As some of you know, my Mom is spending the summer with us. A couple that are fiends of hers from the Midwest are in Alaska touring and are going to come over for dinner and spend the night. So Mom wanted a seafood meal. I started with a black bean salad (thanks Bruce). We visited the farmers market this morning and customized the bean salad with some fresh Matanuska Valley peas.







Next is the seafood kabobs. We're having prosciutto wrapped scallops, red salmon (sockeye to you southerners)with lemon slices and halibut with peppers and onion. The shrimp is fresh out of the Gulf, the Gulf of Alaska. We're going to boil the shrimp for peel and eat with cocktails before dinner. I also made some lemon tapioca for desert.







I'll try to post finished and plated pic but I'm going to be busy


----------



## Nick Prochilo (Aug 9, 2008)

WOW! That looks great Griff!


----------



## ScottyDaQ (Aug 9, 2008)

Man, those are gunna be great !
My mouth is drooling !


----------



## surfinsapo (Aug 9, 2008)

That is the kind of food that make you feel happy!!!   Keep them pics coming!!!!


----------



## Bruce B (Aug 9, 2008)

Looking good Griff, hope you enjoyed the salad.


----------



## Cliff H. (Aug 10, 2008)

Looks real good Griff.


----------



## 007bond-jb (Aug 10, 2008)

That looks fabulous


----------



## LarryWolfe (Aug 10, 2008)

Griff everything looks incredible, but that black bean salad looks right up my alley!  Is the recipe in the recipe section?  If not can it please be shared!!!


----------



## Diva Q (Aug 10, 2008)

LOOks amazing.

If you have a recipe for the lemon tapioca could you please share it. I love tapioca.


----------



## Griff (Aug 10, 2008)

Diva Q said:
			
		

> LOOks amazing.
> 
> If you have a recipe for the lemon tapioca could you please share it. I love tapioca.

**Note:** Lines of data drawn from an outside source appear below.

-- ==== Sys2Proof/Machine/Sync.lean ====
section
/-! DEFINITION. Fences, barriers, barrier objects, prefetch tokens, KICK, SCATFLUSH, GLAUNCH and SRAMMODE: major 0x31
(spec 19 R384-R397). -/

namespace Sys2Proof.Machine

/-- C[12:10] of an E-format word: a scope or a barrier number (spec 19 Table 19-1). -/
def scopeOf (f : V4) : Nat := f.c.toNat / 8
/-- The code of the system scope (spec 05 Table 5-8). -/
def scopeSys : Nat := 5

/-! ## FENCE (spec 19 R389) -/

/-- FENCE: in a machine that performs one access at a time it orders nothing more; a release at system scope waits for the
writes on their way to other packages. -/
def execFence (f : V4) (m : Mods) (s : State) : Res :=
  withInst s fun c =>
    let act := activeOf s c f.g.toNat (guardNeg m)
    let kind := f.c.toNat % 8
    let release := kind == 0 || kind == 2 || kind == 3
    if act != 0 && release && scopeOf f == scopeSys && s.teamPending c.team then stallRes s c else finishSeq c m 0 s s

/-! ## Team and cluster barriers (spec 19 R390) -/

/-- Arrival at a barrier: the lanes of Active() wait, the others go on. -/
def barrier (cluster : Bool) (f : V4) (m : Mods) (s : State) : Res :=
  withInst s fun c =>
    let act := activeOf s c f.g.toNat (guardNeg m)
    let (now, s1) := s.lookTime
    let s2 := s1.modGroup c.team c.group fun G => G.mapLanes fun l L =>
      if act.getLsbD l then
        { L with status := .barrier cluster (scopeOf f) now.toNat, resume := afterUnit c.pc m, stall := none, bad := [] }
      else L
    finishWait c m act s (s2.checkBarriers c.team)

/-- BARTEAM. -/
def execBarteam (f : V4) (m : Mods) (s : State) : Res := barrier false f m s
/-- BARCLU. -/
def execBarclu (f : V4) (m : Mods) (s : State) : Res := barrier true f m s

/-! ## Scratchpad structures (spec 19 R386) -/

/-- What an instruction asks of a structure of `n` bytes, aligned to `n`, at a scratchpad offset: alignment, range, the mode of
its bank, absent lines. A bank that a team has put in FIFO mode has left SCRATCH mode. -/
def structReq (s : State) (t : Nat) (off : W32) (n : Nat) (acc : Acc) : LaneReq :=
  let rep : W64 := off.zeroExtend 64
  let own : List Cond := misaligned rep n acc.kind
  let seg : Seg := ⟨.scratch, rep, n, acc, false⟩
  let open_ : LaneReq := { segs := [seg], rep := rep, kind := acc.kind, own := own }
  match (s.team t).scratchBanks[off.toNat / 32768]? with
  | some b =>
    if b.mode == .fifo then { open_ with segs := [], own := own ++ [⟨404, 7, 5, kindAux acc.kind, rep⟩] } else open_
  | none => open_

/-! ## Barrier objects (spec 19 R391, R392) -/

/-- BOINIT: the elected lane writes the count. -/
def execBoinit (f : V4) (m : Mods) (s : State) : Res :=
  withInst s fun c =>
    let G := s.instGrp c
    match electLane G (activeOf s c f.g.toNat (guardNeg m)) with
    | none => finishSeq c m 0 s s
    | some e =>
      memInst c m (laneMask fun l => l == e)
        { req := fun l => structReq s c.team (src32 G m l f.a) 8 .write
          pushes := 0
          zero := fun _ => {}
          helper := .discarded
          perform := fun l ks s =>
            (s.storeCells (unitOf c l) (s.gridOpt c.team) (cellsOf ks (src G m l f.b .s64).toNat), {}) } s

/-- The atomic by which BOARR adds. -/
def boAdd (v : W64) : PeerAtomic := ⟨.add, true, v, 0⟩

/-- BOARR: each lane adds to its object and pushes the old count. -/
def execBoarr (f : V4) (m : Mods) (s : State) : Res :=
  withInst s fun c =>
    let G := s.instGrp c
    let add (l : Nat) : PeerAtomic := boAdd (src G m l f.b .s64)
    memInst c m (activeOf s c f.g.toNat (guardNeg m))
      { req := fun l => structReq s c.team (src32 G m l f.a) 8 (.atomic (add l))
        pushes := 1
        zero := fun _ => zeroPushes 1
        helper := .discarded
        perform := fun l ks s =>
          let r := s.atomAt (unitOf c l) (s.gridOpt c.team) (add l) ks
          (r.1, { pushes := [BitVec.ofNat 64 r.2.1] }) } s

Diva, I posted it in the dessert section.
http://www.bbq-4-u.com/forum/viewtopic. ... 155#196155




			
				Larry Wolfe said:
			
		

> Griff everything looks incredible, but that black bean salad looks right up my alley!  Is the recipe in the recipe section?  If not can it please be shared!!!

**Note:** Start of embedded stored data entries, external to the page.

-- ==== Sys2Proof/Machine/Placer.lean ====
section
/-! DEFINITION. The placer: seeded and map placement, allotments, dispatch and re-placement of teams, re-keys (spec 04 R78-R89). -/

namespace Sys2Proof.Machine

/-! ## Drawing a placement (spec 04 R81-R83) -/

/-- Two entries of a list swapped. -/
def swapAt (xs : List Nat) (i j : Nat) : List Nat :=
  let a := xs.getD i 0
  let b := xs.getD j 0
  modNth (modNth xs i fun _ => b) j fun _ => a

/-- Perm(L, n, q, e) (spec 04 R81). -/
def permOf (seed : W64) (xs : List Nat) (q e : Nat) : List Nat :=
  let n := xs.length
  (List.range (n - 1)).foldl (fun p i =>
    let d := (pg64 seed (BitVec.ofNat 64 (e * 2 ^ 40 + q * 256 + i))).toNat
    swapAt p i (i + bitsOf d 32 32 * (n - i) / 2 ^ 32)) xs

/-- The clusters that hold at least `m` allowed cores, in ascending order (spec 04 R83). -/
def clustersOf (allowed : List Nat) (m : Nat) : List Nat :=
  (List.range 32).filter fun k => decide (m ≤ (allowed.filter fun c => c / 8 == k).length)

/-- The core of rank `k` of set `s` in a cluster (spec 04 R83). -/
def coreInCluster (allowed : List Nat) (cl k s m : Nat) : Nat :=
  let cs := allowed.filter fun c => c / 8 == cl
  cs.getD ((k + s * m) % max 1 cs.length) 0

/-- The core of team `t` in seeded mode, for an epoch that began with team `u` (spec 04 R82, R83). -/
def seededCore (seed : W64) (allowed : List Nat) (e u m t : Nat) : Nat :=
  if m ≤ 1 then
    let n := max 1 allowed.length
    (permOf seed allowed ((t - u) / n) e).getD ((t - u) % n) 0
  else
    let cl := clustersOf allowed m
    let n := max 1 cl.length
    let s := t / m
    let x := s - u / m
    coreInCluster allowed ((permOf seed cl (x / n) e).getD (x % n) 0) (t % m) s m

/-- The core on which R88 re-places team `v`. -/
def replaceCore (allowed : List Nat) (m v : Nat) : Nat :=
  if m ≤ 1 then allowed.getD (v % max 1 allowed.length) 0
  else
    let cl := clustersOf allowed m
    coreInCluster allowed (cl.getD (v / m % max 1 cl.length) 0) (v % m) (v / m) m

/-! ## Allotments (spec 04 R87) -/

/-- Group slots in use on a core: a group that has ended or is switched out holds none. -/
def State.slotsUsed (s : State) (core : Nat) : Nat :=
  s.teams.foldl (fun n T => if T.core == core && T.status == .running then n + (T.groups.filter fun G => G.resident).length else n) 0

/-- Physical banks of a core that are allotted to a team. -/
def State.banksUsed (s : State) (core : Nat) : List Nat :=
  s.teams.flatMap fun T => if T.core == core && T.status == .running then T.banks.map (·.phys) else []

/-- Physical tiles of a core that are allotted to a team, as (engine, tile). -/
def State.tilesUsed (s : State) (core : Nat) : List (Nat × Nat) :=
  s.teams.flatMap fun T => if T.core == core && T.status == .running then T.tiles.map fun t => (t.engine, t.phys) else []

/-- Accumulator tiles of one matrix engine (spec 13). -/
def tilesPerEngine : Nat := 4

/-- Banks that a kernel takes. (DEDUCED, log 50.) -/
def Kernel.banks (K : Kernel) : Nat := ceilDiv K.scratch 32768 + K.tapeB

/-- Whether a switched-out group on a core waits for a slot (spec 10 R212): it takes the slot before an undispatched team. -/
def State.slotWanted (s : State) (core : Nat) : Bool :=
  (indexed s.teams).any fun x => x.2.core == core && x.2.status == .running && x.2.groups.any fun G =>
    !G.resident && !G.ended && s.groupReady x.1 G

/-- Whether a core can hold a team of a kernel. -/
def State.canHold (s : State) (core : Nat) (K : Kernel) : Bool :=
  decide (s.slotsUsed core + K.groups ≤ 16) && !s.slotWanted core &&
    decide ((s.banksUsed core).length + K.banks ≤ coreBanks) && decide (K.banks + 4 ≤ s.cacheBanks core) &&
    decide ((s.tilesUsed core).length + K.acc ≤ 2 * tilesPerEngine)

/-- Lines of a context's register backing area that groups of its dispatched teams hold: one for each named register of each group
(spec 04 R87). (DEDUCED, log 161.) -/
def State.regLines (s : State) (ctx : Nat) : Nat :=
  s.teams.foldl (fun n T =>
    let K := (s.grid T.grid).kernel
    if T.live && (s.grid T.grid).par.ctx == ctx then n + (T.groups.filter fun G => !G.ended).length * K.regs else n) 0

/-- Whether the backing area of a context, in 4 KiB units at REGSIZE, has lines for a new team of a kernel. -/
def State.regsFree (s : State) (ctx : Nat) (K : Kernel) : Bool :=
  decide (s.regLines ctx + K.groups * K.regs ≤ 32 * s.rdNat (s.ctxEntry ctx + 0x28) 4)

/-- The lowest free banks of a core. -/
def State.freeBanks (s : State) (core : Nat) : List Nat :=
  let used := s.banksUsed core
  (List.range coreBanks).filter fun b => !used.contains b

/-- Physical tiles for `n` tiles: tile `i` on engine `i mod 2`, or on the other when that one is full (spec 04 R87). -/
def pickTiles (used : List (Nat × Nat)) : Nat → Nat → List (Nat × Nat)
  | 0, _ => []
  | n + 1, i =>
    let free (e : Nat) : Option Nat := (List.range tilesPerEngine).find? fun p => !used.contains (e, p)
    let x : Nat × Nat := match free (i % 2), free (1 - i % 2) with
      | some p, _ => (i % 2, p)
      | none, some p => (1 - i % 2, p)
      | none, none => (i % 2, 0)
    x :: pickTiles (x :: used) n (i + 1)

/-- The banks of a new team: the SCRATCH banks first, then the tape banks, the lowest free ones in ascending order. -/
def State.newBanks (s : State) (core : Nat) (K : Kernel) : List Bank :=
  let n := ceilDiv K.scratch 32768
  (indexed ((s.freeBanks core).take K.banks)).map fun x =>
    if decide (x.1 < n) then { phys := x.2, mode := .scratch } else { phys := x.2, mode := .fifo, tape := true }

/-! ## New groups (spec 07 Table 7-1, 15 R306, R308) -/

/-- A lane at dispatch. -/
def newLane (K : Kernel) : Lane := { pc := BitVec.ofNat 32 K.entry }

/-- A group of a grid launch at dispatch. -/
def newGroup (G : Grid) (K : Kernel) : Group :=
  { lanes := List.replicate 32 (newLane K)
    flags := BitVec.ofNat 32 (G.par.te.toNat * 256)
    context := BitVec.ofNat 32 G.par.ctx
    pend22 := none }

/-- The pixel of a lane of a block (spec 15 R308, 07 R142). -/
def lanePixel (P : PixelBlock) (l : Nat) : Nat × Nat :=
  let q := l / 4
  (8 * P.bx + 2 * (q % 4) + l % 2, 4 * P.by_ + 2 * (q / 4) + l % 4 / 2)

/-- A pixel group at dispatch: covered lanes, helper lanes of quads with a covered lane, and lanes exited from the start; a group
beyond the last block has every lane exited. -/
def newPixelGroup (G : Grid) (K : Kernel) (P : Option PixelBlock) : Group :=
  let base := newGroup G K
  match P with
  | none => { base with lanes := List.replicate 32 { newLane K with status := .exited }, ended := true, resident := false, vgradDone := true }
  | some P =>
    { base.mapLanes (fun l L =>
        let xy := lanePixel P l
        let quad := (List.range 4).any fun i => P.cover.getLsbD (l / 4 * 4 + i)
        let L := { L with pixX := BitVec.ofNat 32 xy.1, pixY := BitVec.ofNat 32 xy.2 }
        if P.cover.getLsbD l then L else if quad then { L with helper := true } else { L with status := .exited }) with
      pixel := some P }

/-- The pixel-input block of a team (spec 15 R309). -/
def pixelInput (groups : List (Option PixelBlock)) : List Byte :=
  groups.flatMap fun P => match P with
    | some P => P.input
    | none => List.replicate 512 0

/-! ## Dispatch (spec 04 R78, R79) -/

/-- The deadline of a grid as cause group 22 reports it (spec 03 R74, 20 Table 20-3). -/
def deadlineCause (G : Grid) : AsyncCause :=
  let d := BitVec.ofNat 64 (G.par.deadline.getD 0)
  { d1 := d.extractLsb' 0 32, d2 := d.extractLsb' 32 32 }

/-- A group dispatched after its grid's deadline takes the trap at its first instruction (spec 03 R74). -/
def lateGroup (G : Grid) (g : Group) : Group :=
  if G.due && G.par.dlTrap && !g.ended then { g with pend22 := some (deadlineCause G) } else g

/-- Every tile, empty, for a team of a kernel. -/
def newTiles (s : State) (core : Nat) (K : Kernel) : List Tile :=
  (pickTiles (s.tilesUsed core) K.acc 0).map fun x => { engine := x.1, phys := x.2 }

/-- The translations a core holds are dropped when a group comes to it (spec 10 R209). (DEDUCED, log 162.) -/
def State.resetTlb (s : State) (core : Nat) : State :=
  { s with mm := { s.mm with tlb := s.mm.tlb.filter fun e => e.core != core } }

/-- Team `t` of grid `g` dispatched to a core. -/
def State.dispatchTo (s : State) (g t core : Nat) : State :=
  let G := s.grid g
  let K := G.kernel
  let (now, s) := s.lookTime
  let blocks := (List.range K.groups).map fun i => G.pixels[t * K.groups + i]?
  let groups := if G.par.card.isSome then blocks.map (newPixelGroup G K) else List.replicate K.groups (newGroup G K)
  let T : Team :=
    { grid := g, idx := t, core := core, epoch := G.place.epoch, groups := groups.map (lateGroup G)
      banks := s.newBanks core K, tiles := newTiles s core K }
  let u := s.teams.length
  let s := State.resetTlb { s with teams := s.teams ++ [T] } core
  let s := if G.par.card.isSome then s.wr (scratchKey u G.par.pioff) (pixelInput blocks) else s
  s.modGrid g fun G => { G with
    place := { G.place with next := t + 1 }
    firstDisp := match G.firstDisp with
      | none => some now.toNat
      | some x => some x }

/-- The number of teams of a grid (spec 01 R13; of a pixel launch, those of its pixel groups so far). -/
def Grid.teamCount (G : Grid) : Nat :=
  if G.par.card.isSome then ceilDiv G.pixels.length G.kernel.groups else G.par.gx * G.par.gy * G.par.gz

/-- Whether every pixel group of the next team is known (spec 15 R306). -/
def Grid.pixelsKnown (G : Grid) : Bool :=
  !G.par.card.isSome || G.walked || decide ((G.place.next + 1) * G.kernel.groups ≤ G.pixels.length)

/-- A map entry's target core, or the cluster it is resolved in (spec 04 R84, R88). -/
inductive Target where
  | core (c : Nat)
  | cluster (k : Nat)
  deriving DecidableEq, Repr

/-- Where team `t` of a grid in map mode goes (spec 04 R84, R86, R88). (DEDUCED, log 157.) -/
def mapTarget (G : Grid) (t : Nat) : Target :=
  let e := (G.par.map.getD t 0).toNat
  let tgt := e % 256
  let A := G.place.allowed
  let inCluster (k : Nat) : Target :=
    if A.any fun c => c / 8 == k then .cluster k else .core (A.getD (t % max 1 A.length) 0)
  if e / 2 ^ 15 == 1 then inCluster tgt
  else if A.contains tgt then .core tgt
  else inCluster (tgt / 8)

/-- The cores of other teams of a team's set. -/
def State.mateCores (s : State) (g t : Nat) : List Nat :=
  let m := max 1 (s.grid g).kernel.setSize
  (s.teams.filter fun T => T.grid == g && T.live && T.idx / m == t / m && T.idx != t).map (·.core)

/-- The allowed cores that the core entries of a team's set name for its later teams (spec 01 R14). -/
def Grid.namedCores (G : Grid) (t : Nat) : List Nat :=
  let m := max 1 G.kernel.setSize
  ((List.range m).map fun k => t / m * m + k).filterMap fun u =>
    if decide (u ≤ t) then none
    else match mapTarget G u with
      | .core c => some c
      | .cluster _ => none

/-- The core that a cluster entry is resolved to now: none that a team of its set has, or is to have (spec 04 R86, 01 R14).
(DEDUCED, log 160.) -/
def State.resolveCluster (s : State) (g t k : Nat) : Option Nat :=
  let G := s.grid g
  let taken := s.mateCores g t ++ G.namedCores t
  let cs := G.place.allowed.filter fun c => c / 8 == k && !taken.contains c && s.canHold c G.kernel
  match sortBy (fun a b => decide (s.slotsUsed a < s.slotsUsed b)) cs with
  | [] => none
  | c :: _ => some c

/-- The core for a team whose set stands partly dispatched in a cluster: the one R83 gives it there, or the next that no team of its
set has. -/
def joinMates (allowed mates : List Nat) (m t : Nat) : Option Nat :=
  mates.head?.bind fun c =>
    let cs := allowed.filter fun d => d / 8 == c / 8
    let i := (t % m + t / m * m) % max 1 cs.length
    (cs.drop i ++ cs.take i).find? fun d => !mates.contains d

/-- The core for the next team of a grid, if it can be held there now. (DEDUCED, log 95; DEDUCED, log 158.) -/
def State.nextCore (s : State) (g : Nat) : Option Nat :=
  let G := s.grid g
  let P := G.place
  let t := P.next
  let hold (c : Nat) : Option Nat := if s.canHold c G.kernel then some c else none
  if P.allowed.isEmpty || !s.regsFree G.par.ctx G.kernel then none
  else if G.par.mapMode then
    -- a set that stands in a cluster stays there (R14)
    let mates := s.mateCores g t
    let away (k : Nat) : Option Nat := (mates.find? fun d => d / 8 != k).map (· / 8)
    (match mapTarget G t with
      | .core c => (match away (c / 8) with
        | some k => s.resolveCluster g t k
        | none => if mates.contains c then s.resolveCluster g t (c / 8) else hold c)
      | .cluster k => s.resolveCluster g t ((away k).getD k))
  else
    let m := max 1 G.kernel.setSize
    -- the rest of a set that a re-key finds partly dispatched joins its members (R14, R88)
    let join := if P.firstU % m != 0 && t / m == P.firstU / m then joinMates P.allowed (s.mateCores g t) m t else none
    match join with
    | some c => hold c
    | none =>
      if decide (1 < m) && (clustersOf P.allowed m).isEmpty then none
      else hold (seededCore G.par.seed P.allowed P.epoch P.firstU m t)

/-! ## Re-placement and re-keys (spec 04 R88, R89) -/

/-- The first vacated team of a grid, by index. -/
def State.firstVacated (s : State) (g : Nat) : Option Nat :=
  (sortBy (fun a b => decide ((s.team a).idx < (s.team b).idx))
    ((indexed s.teams).filterMap fun x => if x.2.grid == g && x.2.status == .vacated then some x.1 else none)).head?

/-- The cycle counter of a core raised to at least `n`. -/
def State.cyclesAtLeast (s : State) (core n : Nat) : State :=
  if decide ((assocGet s.eng.cycles core 0).toNat < n) then
    { s with eng := { s.eng with cycles := assocSet s.eng.cycles core (BitVec.ofNat 64 (min n (2 ^ 64 - 1))) } }
  else s

/-- The drains that a lane waits for at an AMAXRD.sync are counted again. -/
def Lane.recount (L : Lane) : Lane := { L with waitFor := L.waitFor.filter fun x => !x.1 }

Larry, it's here, except I added fresh peas that had been blanched for 30 seconds. I made the dressing as described and added a little at a time to taste.
http://www.bbq-4-u.com/forum/viewtopic.php?t=14757


----------



## Tannehill Kid (Aug 11, 2008)

Could hurt myself on that


----------



## Toby Keil (Aug 11, 2008)

Seafood and that salad looks great Griff. Can't wait to se the plated shots.


----------



## Griff (Aug 11, 2008)

Sorry, the plated shots didn't happen. I got too busy.


----------



## ronbeaux50 (Aug 11, 2008)

That looks fantastic!! I guess there is more than one gulf to eat out of


----------



## john a (Aug 12, 2008)

Beautiful Griff. Uh, is "too busy" code for bending elbow.


----------